> _The task_
The answer must be an exact reproduction of the lines from the start of the records below through the line containing "9 => s.flashStart 1", and nothing more.

> _Records to use_
Start of Block

-- ==== Sys2Proof/Machine/Bus.lean ====
section
/-! DEFINITION. What a host write of a word does at each BAR0 address (02_host_interface_and_pages.md): the BAR0 map (R8, R41), the
command and data registers of the pages, the common frame, and the queue windows. -/
namespace Sys2Proof.Machine

/-- The low 16 and the high 16 bits of a word. -/
def lo16 (v : Word) : Nat := v.toNat % 65536
def hi16 (v : Word) : Nat := v.toNat / 65536

/-- Bit b of a written word asks for `f`. -/
def ifBit (v : Word) (b : Nat) (f : State → State) (s : State) : State := onlyIf (decide (bitOf v.toNat b = 1)) f s

/-- WQD.CMD (R254, R264). -/
def State.wqdWrite (v : Word) (s : State) : State :=
  match v.toNat % 16 with
  | 1 => s.wqdCmd State.wqdOpen
  | 2 => s.wqdCmd State.wqdClose
  | 3 => s.wqdCmd (State.wqdPause true)
  | 4 => s.wqdCmd (State.wqdPause false)
  | 5 => s.wqdCmd State.cancelWaiting
  | 6 => s.wqdCmd fun n s => s.wqdCancel n (hi16 v)
  | _ => s

/-- SEIF.CMD (R349, R351). -/
def State.seifWrite (k : Nat) (v : Word) (s : State) : State :=
  match v.toNat % 8 with
  | 1 => s.seifRun k
  | 2 => s.seifHaltCmd k
  | 3 => s.seifStep k
  | 4 => s.claim k
  | 5 => s.seifRelease k
  | _ => s

/-- SEC.CMD (20_startup_boot_security.md, Registers). -/
def State.secWrite (v : Word) (s : State) : State :=
  match v.toNat % 16 with
  | 1 => s.fwStart
  | 2 => s.bootHost
  | 3 => s.advance
  | 4 => s.attest
  | 5 => s.challenge
  | 6 => s.unlock
  | 7 => s.fuseLock (hi16 v)
  | 8 => s.recovery
  | 9 => s.flashStart 1
  | 10 => s.flashStart 2
  | _ => s

/-- UART.CMD. -/
def State.uartCmd (n : Nat) (v : Word) (s : State) : State :=
  let pg := Pg.UART n
  let s := ifBit v 0 (State.put pg UART.AB_STATE AB.ARMED) s
  let s := ifBit v 1 (State.put pg UART.AB_STATE AB.IDLE) s
  let s := ifBit v 2 (State.put pg UART.RX_OFF 0) s
  let s := ifBit v 3 (fun s => (s.setUart n { s.uartSt n with rx := [] }).showUart n) s
  let s := ifBit v 4 (State.txFlush n) s
  ifBit v 5 (State.sendBreak n) s

/-- The straps that a chip reset samples, taken as they were sampled last. -/
def State.strapPins (s : State) : BitVec 4 := BitVec.ofNat 4 (s.reg Pg.RST 0x100).toNat

/-- RST.RESET_CMD (R406). -/
def State.resetCmd (v : Word) (s : State) : State :=
  if lo16 v = 0x5752 then s.warmReset [] 3
  else if lo16 v = 0x4348 then s.pinClassReset s.strapPins [] 4
  else s

/-- CLK.CMD SAMPLE_RETURN, with SCLK_IN good for a time that the command does not carry. -/
def State.returnCmd (s : State) : State :=
  s.withFree fun n s => s.sampleReturn (if s.flag Pg.CLK CLK.SCLK_OK then n + 1 else 0)

/-- Writes to VEC_MASK: a pending vector that becomes unmasked sends its message (R61). -/
def State.vecMask (v : Word) (s : State) : State :=
  let old := s.get Pg.HIF HIF.VEC_MASK
  let s := s.put Pg.HIF HIF.VEC_MASK v.toNat
  forEach ((List.range 32).filter fun i => decide (bitOf old i = 1) && decide (bitOf v.toNat i = 0)
      && decide (bitOf (s.get Pg.HIF HIF.VEC_PEND) i = 1)) State.sendMsi s

/-- Writes to VEC_ACK: the bit clears; where a source of the vector is still active, it sets again with a new message (R61). -/
def State.vecAck (v : Word) (s : State) : State :=
  let acked := (List.range 32).filter fun i => decide (bitOf v.toNat i = 1)
  let s := s.put Pg.HIF HIF.VEC_PEND (s.get Pg.HIF HIF.VEC_PEND &&& (0xFFFFFFFF ^^^ v.toNat))
  let src := s.activeSources
  forEach (acked.filter fun i => (List.range 96).any fun n => decide (bitOf src n = 1) && decide (s.vectorOf n = i)) State.raiseVec s

/-- Registers of the line side that a write acts on beyond storing: none where the register has no such effect. -/
def lineCommand (k : PageKind) (i off : Nat) (v : Word) : Option (State → State) :=
  match k with
  | .mtb => if off = 0x040 then some State.tbSnap else none
  | .lpt => if off = 0x040 then some fun s => ifBit v 1 (State.echoResetCmd i) (ifBit v 0 (State.checkNow i) s) else none
  | .nmap => if off = 0x018 then some (State.hostCell v) else none
  | .mir =>
    if off = 0x050 then
      match v.toNat / 256 % 4 with
      | 1 => some (State.hostPin (v.toNat % 16))
      | 2 => some (State.hostUnpin (v.toNat % 16))
      | _ => some id
    else if off = 0x060 then some (State.lookupTick false v)
    else if off = 0x064 then some (State.lookupTick true v)
    else if off = 0x090 then some fun s => ifBit v 1 State.diagAbort (ifBit v 0 State.diagGo s)
    else none
  | _ => none

/-- The same for the other blocks. -/
def otherCommand (k : PageKind) (i off : Nat) (v : Word) : Option (State → State) :=
  match k with
  | .hif => if off = 0x010 then some (State.vecMask v) else if off = 0x014 then some (State.vecAck v) else none
  | .oas =>
    if off = 0x040 then
      match v.toNat % 4 with
      | 1 => some State.modeService
      | 2 => some State.modeStandby
      | 3 => some State.modeDeepSleep
      | _ => some id
    else none
  | .wqd => if off = 0x040 then some (State.wqdWrite v) else if off = 0x010 then some (State.setQdIdx v) else none
  | .lnk =>
    if off = 0x040 then some (State.mbCmd (v.toNat % 256) (v.toNat / 256 % 256) [])
    else if 0x044 ≤ off ∧ off ≤ 0x060 then
      some fun s => s.modLnk fun l => { l with args := (List.range 8).map fun j => if j = (off - 0x044) / 4 then v else l.args.getD j 0 }
    else none
  | .sns => if off = 0x060 then some (State.openCheckNow v.toNat) else none
  | .dec =>
    if off = 0x040 then
      some fun s => ifBit v 1 State.capFlush (ifBit v 0 (fun s => if s.cavSlave then s else s.dsyncHere (s.time + 2)) s)
    else none
  | .loop =>
    if off = 0x070 then some fun s => (s.loopForce true (v.toNat % 4)).loopForce false (v.toNat / 16 % 4)
    else if off = 0x060 then some (State.loopHostValue 0 v)
    else if off = 0x064 then some (State.loopHostValue 1 v)
    else none
  | .seif => if off = 0x040 then some (State.seifWrite i v) else if off = 0x044 then some (State.mboxIn i v) else none
  | .crc =>
    if off = 0x040 then some fun s => ifBit v 8 (State.crcRestart i) (s.crcPresetWrite i (v.toNat % 8))
    else if off = 0x044 then some (State.crcFeed i (leBytes 1 (v.toNat % 2 ^ 8)))
    else if off = 0x048 then some (State.crcFeed i (leBytes 2 (v.toNat % 2 ^ 16)))
    else if off = 0x04C then some (State.crcFeed i (leBytes 4 v.toNat))
    else if off = 0x050 then some fun s => s.put (Pg.CRC i) CRC.STATE (v.toNat % 2 ^ s.crcWidth i)
    else none
  | .uart => if off = 0x040 then some (State.uartCmd i v) else if off = 0x044 then some (State.uartTx i (v.setWidth 8)) else none
  | .cav =>
    if off = 0x040 then some (ifBit v 0 State.retrain) else none
  | .clk => if off = 0x040 then some (ifBit v 0 State.returnCmd) else none
  | .rst => if off = 0x040 then some (State.wdtKick (lo16 v)) else if off = 0x044 then some (State.resetCmd v) else none
  | .sec =>
    if off = 0x040 then some (State.secWrite v)
    else if 0x048 ≤ off ∧ off ≤ 0x064 then
      some fun s => { s with sec := { s.sec with nonce := (List.range 8).map fun j =>
        if j = (off - 0x048) / 4 then v else s.sec.nonce.getD j 0 } }
    else if off = 0x068 then some (State.tokenWord v)
    else if off = 0x074 then some (State.flashWrite v)
    else none
  | .key =>
    if 0x018 ≤ off ∧ off ≤ 0x024 then
      some fun s => { s with key := { s.key with keyIn := (List.range 4).map fun j =>
        if j = (off - 0x018) / 4 then v else s.key.keyIn.getD j 0 } }
    else if off = 0x040 then
      match v.toNat % 4 with
      | 1 => some State.keyWrite
      | 2 => some State.keyClear
      | _ => some id
    else none
  | .mrm => if off = 0x014 then some (State.mramWrite v) else none
  | .drw =>
    if off = 0x010 then some (State.drwSetAddr false v)
    else if off = 0x014 then some (State.drwSetAddr true v)
    else if off = 0x018 then some (State.drwWrite v)
    else if off = 0x01C then some (State.drwSetMode v)
    else none
  | _ => none

/-- A write to the common frame and to plain fields (R9, R11, R43): each under its access code. A COMMIT of another value than
0x1 and 0x2 has no effect (R48). -/
def State.plainWrite (pg : Nat) (k : PageKind) (off : Nat) (v : Word) (s : State) : State :=
  if off = CMN.CTRL then s.ctrlWrite pg v
  else if off = CMN.COMMIT then
    if v = 1 then s.commitApply pg else if v = 2 then s.commitDiscard pg else s
  else if off = CMN.EVENTS then s.eventsClear pg v
  else if off = CMN.EVENT_EN then s.setReg pg CMN.EVENT_EN v
  else if off = CMN.EVENT_FORCE then s.eventForce pg v
  else if off = CMN.CNT_SNAP then s.cntSnap pg
  else match accOf k off with
    | some .rws => s.rwsStore pg off v
    | some .rw => s.rwStore pg off v
    | _ => s

/-- A write that reaches a page. -/
def State.writePort (pg off : Nat) (v : Word) (s : State) : State :=
  match pageIndex pg with
  | none => s
  | some (k, _, i) =>
    match (lineCommand k i off v).or (otherCommand k i off v) with
    | some f => f s
    | none => s.plainWrite pg k off v

/-- A write to queue window n (R9, R52 to R55). -/
def State.writeWindow (n off : Nat) (v : Word) (s : State) : State :=
  if off = 0x000 then s.qwBind n v
  else if off = 0x010 then s.qwPushHdr0 n v
  else if 0x014 ≤ off ∧ off ≤ 0x01C then s.qwPushHdr n ((off - 0x010) / 4) v
  else if off = 0x020 then s.qwPushData n v
  else if off = 0x024 then s.qwPushEnd n (v.toNat % 2 ^ 17)
  else if off = 0x064 then
    match v.toNat % 4 with
    | 1 => s.qwRelease n
    | 2 => s.qwRewind n
    | _ => s
  else s

/-- A host write of the word at a BAR0 address (R8, R41). In a Seif memory window the core's domain is looked at first, so that a
write to an unassigned part of the window of a core that is off counts OFF_DOMAIN_CNT and not UNMAPPED_CNT. DESIGN CHOICE (log 156): R15 and
R41 give no order. -/
def State.busWrite (addr : Nat) (v : Word) (s : State) : State :=
  let a := addr / 4 * 4 % 2 ^ 24
  if a < 0x200000 then
    let pg := a / 4096
    if (pageIndex pg).isNone then s.pageWrite Pg.HIF State.unmapped else s.pageWrite pg (State.writePort pg (a % 4096) v)
  else if a < 0x240000 then s.pageWrite Pg.HIF (State.writeWindow ((a - 0x200000) / 4096) (a % 4096) v)
  else if a < 0x241000 then s.pageWrite Pg.DRW (State.writePort Pg.DRW (a % 4096) v)
  else if a < 0x800000 then s.pageWrite Pg.HIF State.unmapped
  else s.pageWrite (Pg.SEIF (seifWindow a).1) (State.seifWindowWrite a v)

end Sys2Proof.Machine
end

End of Block

> _Answer box_
-- ==== Sys2Proof/Machine/Bus.lean ====
section
/-! DEFINITION. What a host write of a word does at each BAR0 address (02_host_interface_and_pages.md): the BAR0 map (R8, R41), the
command and data registers of the pages, the common frame, and the queue windows. -/
namespace Sys2Proof.Machine

/-- The low 16 and the high 16 bits of a word. -/
def lo16 (v : Word) : Nat := v.toNat % 65536
def hi16 (v : Word) : Nat := v.toNat / 65536

/-- Bit b of a written word asks for `f`. -/
def ifBit (v : Word) (b : Nat) (f : State → State) (s : State) : State := onlyIf (decide (bitOf v.toNat b = 1)) f s

/-- WQD.CMD (R254, R264). -/
def State.wqdWrite (v : Word) (s : State) : State :=
  match v.toNat % 16 with
  | 1 => s.wqdCmd State.wqdOpen
  | 2 => s.wqdCmd State.wqdClose
  | 3 => s.wqdCmd (State.wqdPause true)
  | 4 => s.wqdCmd (State.wqdPause false)
  | 5 => s.wqdCmd State.cancelWaiting
  | 6 => s.wqdCmd fun n s => s.wqdCancel n (hi16 v)
  | _ => s

/-- SEIF.CMD (R349, R351). -/
def State.seifWrite (k : Nat) (v : Word) (s : State) : State :=
  match v.toNat % 8 with
  | 1 => s.seifRun k
  | 2 => s.seifHaltCmd k
  | 3 => s.seifStep k
  | 4 => s.claim k
  | 5 => s.seifRelease k
  | _ => s

/-- SEC.CMD (20_startup_boot_security.md, Registers). -/
def State.secWrite (v : Word) (s : State) : State :=
  match v.toNat % 16 with
  | 1 => s.fwStart
  | 2 => s.bootHost
  | 3 => s.advance
  | 4 => s.attest
  | 5 => s.challenge
  | 6 => s.unlock
  | 7 => s.fuseLock (hi16 v)
  | 8 => s.recovery
  | 9 => s.flashStart 1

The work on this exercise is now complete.